My story... (There is a good ending, so don't worry)

April 10, 2015 1 Comment

Hello all ....  

It took me a while to post this, but I'm finely ready :-) 

This is my personal story, I am a domestic violence survivor and I want to share with you a little about this, I would like to help raise the awareness of domestic violence and I wish you would help and pass it forward. STOP DOMESTIC VIOLENCE !   

Thank you for taking the time to read!

 

I first read about domestic violence in 2003 when I was living in Israel. “One out of every six women suffers from domestic violence.” That’s when it became real.

I looked around me and started counting every 6th woman I saw. One of them is like me.

 

It didn't comfort me to know I wasn’t alone. And it didn't make me feel less embarrassed. I could not talk about it with anyone—I could barely admit it to myself. I can’t even remember exactly when it started. I just knew I was in that place for a very long time. And when I was carrying our newborn in my arms, I was sure things would change. Nothing changed. I thought things would get better, not worse. But they did get worse.

 

I was 21 when I met the person I married four years later. There were warning signs, but I ignored them. I learned the hard way, and also that being in our early 20’s, sometimes we are too young to understand life’s challenges. Although two decades have almost passed, I still feel like I am paying for my young ignorance. I feel guilty for inviting this trauma into my life. Even worse, I find it almost impossible to forgive myself for granting my daughter a father like that. She is almost 12 years old, and I feel that any of her residual suffering is due to my poor decision-making. 

 

In the United States today, domestic-violence statistics point to one-out-of-four as victims, and in some areas, one-out-of-three. It has no boundaries; it could be anywhere, any economic status, and any education level. It could be anyone. And usually it's a secret. But it's all around you.

 

I didn't speak out about my situation because I was ashamed. I didn't want people to judge, to feel sorry for me, or look at me with pity. I couldn't imagine answering others’ questions, and I couldn't find answers to the questions I already had for myself.

 

I did not come from a rich family, but we had economic resources. I could have financially supported my daughter and myself, and we could have had emotional support from my family. I was not dependent on my abuser for monetary support. So why didn’t I just leave the first time it happened?

Why didn’t I just leave after the 10th time? 

I am still figuring out that answer. The only thing I know is, and I am admitting it out loud, “I was a victim of domestic abuse and violence.”

 

Domestic violence happens in your home, the place you think you are safe, the place you run to at the end of the day, happy to be back. Home is such a cozy word. Not for those who suffer the worst. I used to hate going home. I used to be relieved when my home was empty.
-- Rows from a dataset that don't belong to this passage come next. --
@[simp] theorem dummyWrite_a (a : Addr) (s : State) : (dummyWrite a s).a = s.a := rfl
@[simp] theorem dummyWrite_x (a : Addr) (s : State) : (dummyWrite a s).x = s.x := rfl
@[simp] theorem dummyWrite_y (a : Addr) (s : State) : (dummyWrite a s).y = s.y := rfl
@[simp] theorem dummyWrite_sp (a : Addr) (s : State) : (dummyWrite a s).sp = s.sp := rfl
@[simp] theorem dummyWrite_pc (a : Addr) (s : State) : (dummyWrite a s).pc = s.pc := rfl
@[simp] theorem dummyWrite_p (a : Addr) (s : State) : (dummyWrite a s).p = s.p := rfl
@[simp] theorem dummyWrite_mem (a : Addr) (s : State) : (dummyWrite a s).mem = s.mem := rfl
@[simp] theorem dummyWrite_board (a : Addr) (s : State) : (dummyWrite a s).board = s.board := rfl
@[simp] theorem dummyWrite_resetReq (a : Addr) (s : State) : (dummyWrite a s).resetReq = s.resetReq := rfl
@[simp] theorem dummyWrite_nmiPending (a : Addr) (s : State) : (dummyWrite a s).nmiPending = s.nmiPending := rfl
@[simp] theorem dummyWrite_irqLine (a : Addr) (s : State) : (dummyWrite a s).irqLine = s.irqLine := rfl
@[simp] theorem dummyWrite_afterBrk (a : Addr) (s : State) : (dummyWrite a s).afterBrk = s.afterBrk := rfl
@[simp] theorem dummyWrite_env (a : Addr) (s : State) : (dummyWrite a s).env = s.env := rfl
@[simp] theorem dummyWrite_clock (a : Addr) (s : State) : (dummyWrite a s).clock = s.clock + 1 := rfl
@[simp] theorem dummyWrite_cycles (a : Addr) (s : State) :
    (dummyWrite a s).cycles = s.cycles ++ [⟨.dummyWrite, a, Config.garbageByte s.clock⟩] := rfl
@[simp] theorem busValue_dummyWrite (a : Addr) (s : State) (n : Nat) (b : Addr) :
    busValue (dummyWrite a s) n b = busValue s n b := rfl

@[simp] theorem memRead_value (a : Addr) (s : State) : (memRead a s).1 = busValue s s.clock a := rfl
@[simp] theorem memRead_a (a : Addr) (s : State) : ((memRead a s).2).a = s.a := rfl
@[simp] theorem memRead_x (a : Addr) (s : State) : ((memRead a s).2).x = s.x := rfl
@[simp] theorem memRead_y (a : Addr) (s : State) : ((memRead a s).2).y = s.y := rfl
@[simp] theorem memRead_sp (a : Addr) (s : State) : ((memRead a s).2).sp = s.sp := rfl
@[simp] theorem memRead_pc (a : Addr) (s : State) : ((memRead a s).2).pc = s.pc := rfl
@[simp] theorem memRead_p (a : Addr) (s : State) : ((memRead a s).2).p = s.p := rfl
@[simp] theorem memRead_mem (a : Addr) (s : State) : ((memRead a s).2).mem = s.mem := rfl
@[simp] theorem memRead_board (a : Addr) (s : State) : ((memRead a s).2).board = s.board := rfl
@[simp] theorem memRead_resetReq (a : Addr) (s : State) : ((memRead a s).2).resetReq = s.resetReq := rfl
@[simp] theorem memRead_nmiPending (a : Addr) (s : State) : ((memRead a s).2).nmiPending = s.nmiPending := rfl
@[simp] theorem memRead_irqLine (a : Addr) (s : State) : ((memRead a s).2).irqLine = s.irqLine := rfl
@[simp] theorem memRead_afterBrk (a : Addr) (s : State) : ((memRead a s).2).afterBrk = s.afterBrk := rfl
@[simp] theorem memRead_env (a : Addr) (s : State) : ((memRead a s).2).env = s.env := rfl
@[simp] theorem memRead_clock (a : Addr) (s : State) : ((memRead a s).2).clock = s.clock + 1 := rfl
@[simp] theorem memRead_cycles (a : Addr) (s : State) :
    ((memRead a s).2).cycles = s.cycles ++ [⟨.read, a, busValue s s.clock a⟩] := rfl
@[simp] theorem busValue_memRead (a : Addr) (s : State) (n : Nat) (b : Addr) :
    busValue ((memRead a s).2) n b = busValue s n b := rfl

@[simp] theorem fetchCycle_a (s : State) : (fetchCycle s).a = s.a := rfl
@[simp] theorem fetchCycle_x (s : State) : (fetchCycle s).x = s.x := rfl
@[simp] theorem fetchCycle_y (s : State) : (fetchCycle s).y = s.y := rfl
@[simp] theorem fetchCycle_sp (s : State) : (fetchCycle s).sp = s.sp := rfl
@[simp] theorem fetchCycle_pc (s : State) : (fetchCycle s).pc = s.pc + 1 := rfl
@[simp] theorem fetchCycle_p (s : State) : (fetchCycle s).p = s.p := rfl
@[simp] theorem fetchCycle_mem (s : State) : (fetchCycle s).mem = s.mem := rfl
@[simp] theorem fetchCycle_board (s : State) : (fetchCycle s).board = s.board := rfl
@[simp] theorem fetchCycle_resetReq (s : State) : (fetchCycle s).resetReq = s.resetReq := rfl
@[simp] theorem fetchCycle_nmiPending (s : State) : (fetchCycle s).nmiPending = s.nmiPending := rfl
@[simp] theorem fetchCycle_irqLine (s : State) : (fetchCycle s).irqLine = s.irqLine := rfl
@[simp] theorem fetchCycle_afterBrk (s : State) : (fetchCycle s).afterBrk = s.afterBrk := rfl
@[simp] theorem fetchCycle_env (s : State) : (fetchCycle s).env = s.env := rfl
@[simp] theorem fetchCycle_clock (s : State) : (fetchCycle s).clock = s.clock + 1 := rfl
@[simp] theorem fetchCycle_cycles (s : State) :
    (fetchCycle s).cycles = s.cycles ++ [⟨.read, s.pc, busValue s s.clock s.pc⟩] := rfl
@[simp] theorem busValue_fetchCycle (s : State) (n : Nat) (b : Addr) :
    busValue (fetchCycle s) n b = busValue s n b := rfl

/-- Everything a write does (20_memory.md R65). -/
theorem memWrite_eq (a : Addr) (v : Byte) (s : State) :
    memWrite a v s = { s with
      clock := s.clock + 1, cycles := s.cycles ++ [⟨.write, a, v⟩]
      mem := if targetAt s.board a = .memory then Memory.write s.mem a.toNat v else s.mem } := by
  unfold memWrite tick
  split <;> simp_all

@[simp] theorem memWrite_a (a : Addr) (v : Byte) (s : State) :
    (memWrite a v s).a = s.a := by rw [memWrite_eq]
@[simp] theorem memWrite_x (a : Addr) (v : Byte) (s : State) :
    (memWrite a v s).x = s.x := by rw [memWrite_eq]
@[simp] theorem memWrite_y (a : Addr) (v : Byte) (s : State) :
    (memWrite a v s).y = s.y := by rw [memWrite_eq]
@[simp] theorem memWrite_sp (a : Addr) (v : Byte) (s : State) :
    (memWrite a v s).sp = s.sp := by rw [memWrite_eq]
@[simp] theorem memWrite_pc (a : Addr) (v : Byte) (s : State) :
    (memWrite a v s).pc = s.pc := by rw [memWrite_eq]
@[simp] theorem memWrite_p (a : Addr) (v : Byte) (s : State) :
    (memWrite a v s).p = s.p := by rw [memWrite_eq]
@[simp] theorem memWrite_mem (a : Addr) (v : Byte) (s : State) :
    (memWrite a v s).mem = if targetAt s.board a = .memory then Memory.write s.mem a.toNat v else s.mem := by rw [memWrite_eq]
@[simp] theorem memWrite_board (a : Addr) (v : Byte) (s : State) :
    (memWrite a v s).board = s.board := by rw [memWrite_eq]
@[simp] theorem memWrite_resetReq (a : Addr) (v : Byte) (s : State) :
    (memWrite a v s).resetReq = s.resetReq := by rw [memWrite_eq]
@[simp] theorem memWrite_nmiPending (a : Addr) (v : Byte) (s : State) :
    (memWrite a v s).nmiPending = s.nmiPending := by rw [memWrite_eq]
@[simp] theorem memWrite_irqLine (a : Addr) (v : Byte) (s : State) :
    (memWrite a v s).irqLine = s.irqLine := by rw [memWrite_eq]
@[simp] theorem memWrite_afterBrk (a : Addr) (v : Byte) (s : State) :
    (memWrite a v s).afterBrk = s.afterBrk := by rw [memWrite_eq]
@[simp] theorem memWrite_env (a : Addr) (v : Byte) (s : State) :
    (memWrite a v s).env = s.env := by rw [memWrite_eq]
@[simp] theorem memWrite_clock (a : Addr) (v : Byte) (s : State) :
    (memWrite a v s).clock = s.clock + 1 := by rw [memWrite_eq]
@[simp] theorem memWrite_cycles (a : Addr) (v : Byte) (s : State) :
    (memWrite a v s).cycles = s.cycles ++ [⟨.write, a, v⟩] := by rw [memWrite_eq]

@[simp] theorem push_a (v : Byte) (s : State) :
    (push v s).a = s.a := by simp [push]
@[simp] theorem push_x (v : Byte) (s : State) :
    (push v s).x = s.x := by simp [push]
@[simp] theorem push_y (v : Byte) (s : State) :
    (push v s).y = s.y := by simp [push]
@[simp] theorem push_sp (v : Byte) (s : State) :
    (push v s).sp = s.sp - 1 := by simp [push]
@[simp] theorem push_pc (v : Byte) (s : State) :
    (push v s).pc = s.pc := by simp [push]
@[simp] theorem push_p (v : Byte) (s : State) :
    (push v s).p = s.p := by simp [push]
@[simp] theorem push_mem (v : Byte) (s : State) :
    (push v s).mem = if targetAt s.board (stackAddr s.sp) = .memory then Memory.write s.mem (stackAddr s.sp).toNat v else s.mem := by simp [push]
@[simp] theorem push_board (v : Byte) (s : State) :
    (push v s).board = s.board := by simp [push]
@[simp] theorem push_resetReq (v : Byte) (s : State) :
    (push v s).resetReq = s.resetReq := by simp [push]
@[simp] theorem push_nmiPending (v : Byte) (s : State) :
    (push v s).nmiPending = s.nmiPending := by simp [push]
@[simp] theorem push_irqLine (v : Byte) (s : State) :
    (push v s).irqLine = s.irqLine := by simp [push]
@[simp] theorem push_afterBrk (v : Byte) (s : State) :
    (push v s).afterBrk = s.afterBrk := by simp [push]
@[simp] theorem push_env (v : Byte) (s : State) :
    (push v s).env = s.env := by simp [push]
@[simp] theorem push_clock (v : Byte) (s : State) :
    (push v s).clock = s.clock + 1 := by simp [push]
@[simp] theorem push_cycles (v : Byte) (s : State) :
    (push v s).cycles = s.cycles ++ [⟨.write, stackAddr s.sp, v⟩] := by simp [push]

@[simp] theorem pull_value (s : State) : (pull s).1 = busValue s s.clock (stackAddr (s.sp + 1)) := rfl
@[simp] theorem pull_a (s : State) : (pull s).2.a = s.a := rfl
@[simp] theorem pull_x (s : State) : (pull s).2.x = s.x := rfl
@[simp] theorem pull_y (s : State) : (pull s).2.y = s.y := rfl
@[simp] theorem pull_sp (s : State) : (pull s).2.sp = s.sp + 1 := rfl
@[simp] theorem pull_pc (s : State) : (pull s).2.pc = s.pc := rfl
@[simp] theorem pull_p (s : State) : (pull s).2.p = s.p := rfl
@[simp] theorem pull_mem (s : State) : (pull s).2.mem = s.mem := rfl
@[simp] theorem pull_board (s : State) : (pull s).2.board = s.board := rfl
@[simp] theorem pull_resetReq (s : State) : (pull s).2.resetReq = s.resetReq := rfl
@[simp] theorem pull_nmiPending (s : State) : (pull s).2.nmiPending = s.nmiPending := rfl
@[simp] theorem pull_irqLine (s : State) : (pull s).2.irqLine = s.irqLine := rfl
@[simp] theorem pull_afterBrk (s : State) : (pull s).2.afterBrk = s.afterBrk := rfl
@[simp] theorem pull_env (s : State) : (pull s).2.env = s.env := rfl
@[simp] theorem pull_clock (s : State) : (pull s).2.clock = s.clock + 1 := rfl
@[simp] theorem pull_cycles (s : State) :
    (pull s).2.cycles = s.cycles ++ [⟨.read, stackAddr (s.sp + 1), busValue s s.clock (stackAddr (s.sp + 1))⟩] := rfl
@[simp] theorem busValue_pull (s : State) (n : Nat) (a : Addr) : busValue (pull s).2 n a = busValue s n a := rfl

@[simp] theorem openReads_a (l : List Addr) (s : State) : (openReads l s).a = s.a := rfl
@[simp] theorem openReads_x (l : List Addr) (s : State) : (openReads l s).x = s.x := rfl
@[simp] theorem openReads_y (l : List Addr) (s : State) : (openReads l s).y = s.y := rfl
@[simp] theorem openReads_sp (l : List Addr) (s : State) : (openReads l s).sp = s.sp := rfl
@[simp] theorem openReads_pc (l : List Addr) (s : State) : (openReads l s).pc = s.pc := rfl
@[simp] theorem openReads_p (l : List Addr) (s : State) : (openReads l s).p = s.p := rfl
@[simp] theorem openReads_mem (l : List Addr) (s : State) : (openReads l s).mem = s.mem := rfl
@[simp] theorem openReads_board (l : List Addr) (s : State) : (openReads l s).board = s.board := rfl
@[simp] theorem openReads_resetReq (l : List Addr) (s : State) : (openReads l s).resetReq = s.resetReq := rfl
@[simp] theorem openReads_nmiPending (l : List Addr) (s : State) : (openReads l s).nmiPending = s.nmiPending := rfl
@[simp] theorem openReads_irqLine (l : List Addr) (s : State) : (openReads l s).irqLine = s.irqLine := rfl
@[simp] theorem openReads_afterBrk (l : List Addr) (s : State) : (openReads l s).afterBrk = s.afterBrk := rfl
@[simp] theorem openReads_env (l : List Addr) (s : State) : (openReads l s).env = s.env := rfl
@[simp] theorem openReads_clock (l : List Addr) (s : State) : (openReads l s).clock = s.clock + l.length := rfl
@[simp] theorem openReads_cycles (l : List Addr) (s : State) : (openReads l s).cycles = s.cycles ++ dummyReadCycles s s.clock l := rfl

@[simp] theorem startInstr_a (s : State) : (startInstr s).a = s.a := rfl
@[simp] theorem startInstr_x (s : State) : (startInstr s).x = s.x := rfl
@[simp] theorem startInstr_y (s : State) : (startInstr s).y = s.y := rfl
@[simp] theorem startInstr_sp (s : State) : (startInstr s).sp = s.sp := rfl
@[simp] theorem startInstr_pc (s : State) : (startInstr s).pc = s.pc := rfl
@[simp] theorem startInstr_p (s : State) : (startInstr s).p = s.p := rfl
@[simp] theorem startInstr_mem (s : State) : (startInstr s).mem = s.mem := rfl
@[simp] theorem startInstr_board (s : State) : (startInstr s).board = s.board := rfl
@[simp] theorem startInstr_resetReq (s : State) : (startInstr s).resetReq = s.resetReq := rfl
@[simp] theorem startInstr_nmiPending (s : State) : (startInstr s).nmiPending = s.nmiPending := rfl
@[simp] theorem startInstr_irqLine (s : State) : (startInstr s).irqLine = s.irqLine := rfl
@[simp] theorem startInstr_afterBrk (s : State) : (startInstr s).afterBrk = false := rfl
@[simp] theorem startInstr_env (s : State) : (startInstr s).env = s.env := rfl
@[simp] theorem startInstr_clock (s : State) : (startInstr s).clock = s.clock := rfl
@[simp] theorem startInstr_cycles (s : State) : (startInstr s).cycles = s.cycles := rfl
@[simp] theorem busValue_startInstr (s : State) (n : Nat) (a : Addr) : busValue (startInstr s) n a = busValue s n a := rfl

end Sys2Proof.Laws
end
I used to hide my bruises and black-and-blue marks. I became a shadow of myself. No happiness, no laughing, no confidence—just bitterness and anger.

 

When I first talked about it out openly, it was in a therapy session. It took a few months before I could even speak about my experiences. After that session, I learned how to talk about it. It was extremely difficult—even harder than breaking up the marriage. It opened old wounds and created new scars. The abusive person that I was married to claimed I made up everything, and he did everything in his power to seek revenge for my speaking up. My divorce was even worse than the marriage. Old wounds opened, but talking, and this process of therapy allowed them to heal properly, once and for all.

 

And there is a happy ending to this story. I met somebody else, we have two children together, and we have been happier than ever for the past 10 years. Even when my ex-husband still tries to interfere in my life, I don’t allow that. 

I’ve learned how to cherish my family, even though it’s been a very rough journey. You know how a wounded animal becomes aggressive if someone tries to touch it? People react the same. When they are wounded inside their soul, they are not always so nice to other people; they can be aggressive too. So next time someone is not so nice to you, remember he/she may be carrying a wounded soul. Unfortunately, I know this. 

 

My family has supported and stood up for me as long as I have needed. They suffer with me, cry with me, but also laugh with me, and love me. As I love them.

I have discovered many good things during my journey, and I wish to pay it forward. Be kind and courageous, and you can do anything, for yourself and for others. 

 

Xo 





1 Response

Ana Paula choza
Ana Paula choza

May 16, 2015

as I was reading your story I realized that I also was a victim in my first marriage…
I came out of it just in time!!!
thank you and well done with your business and your life!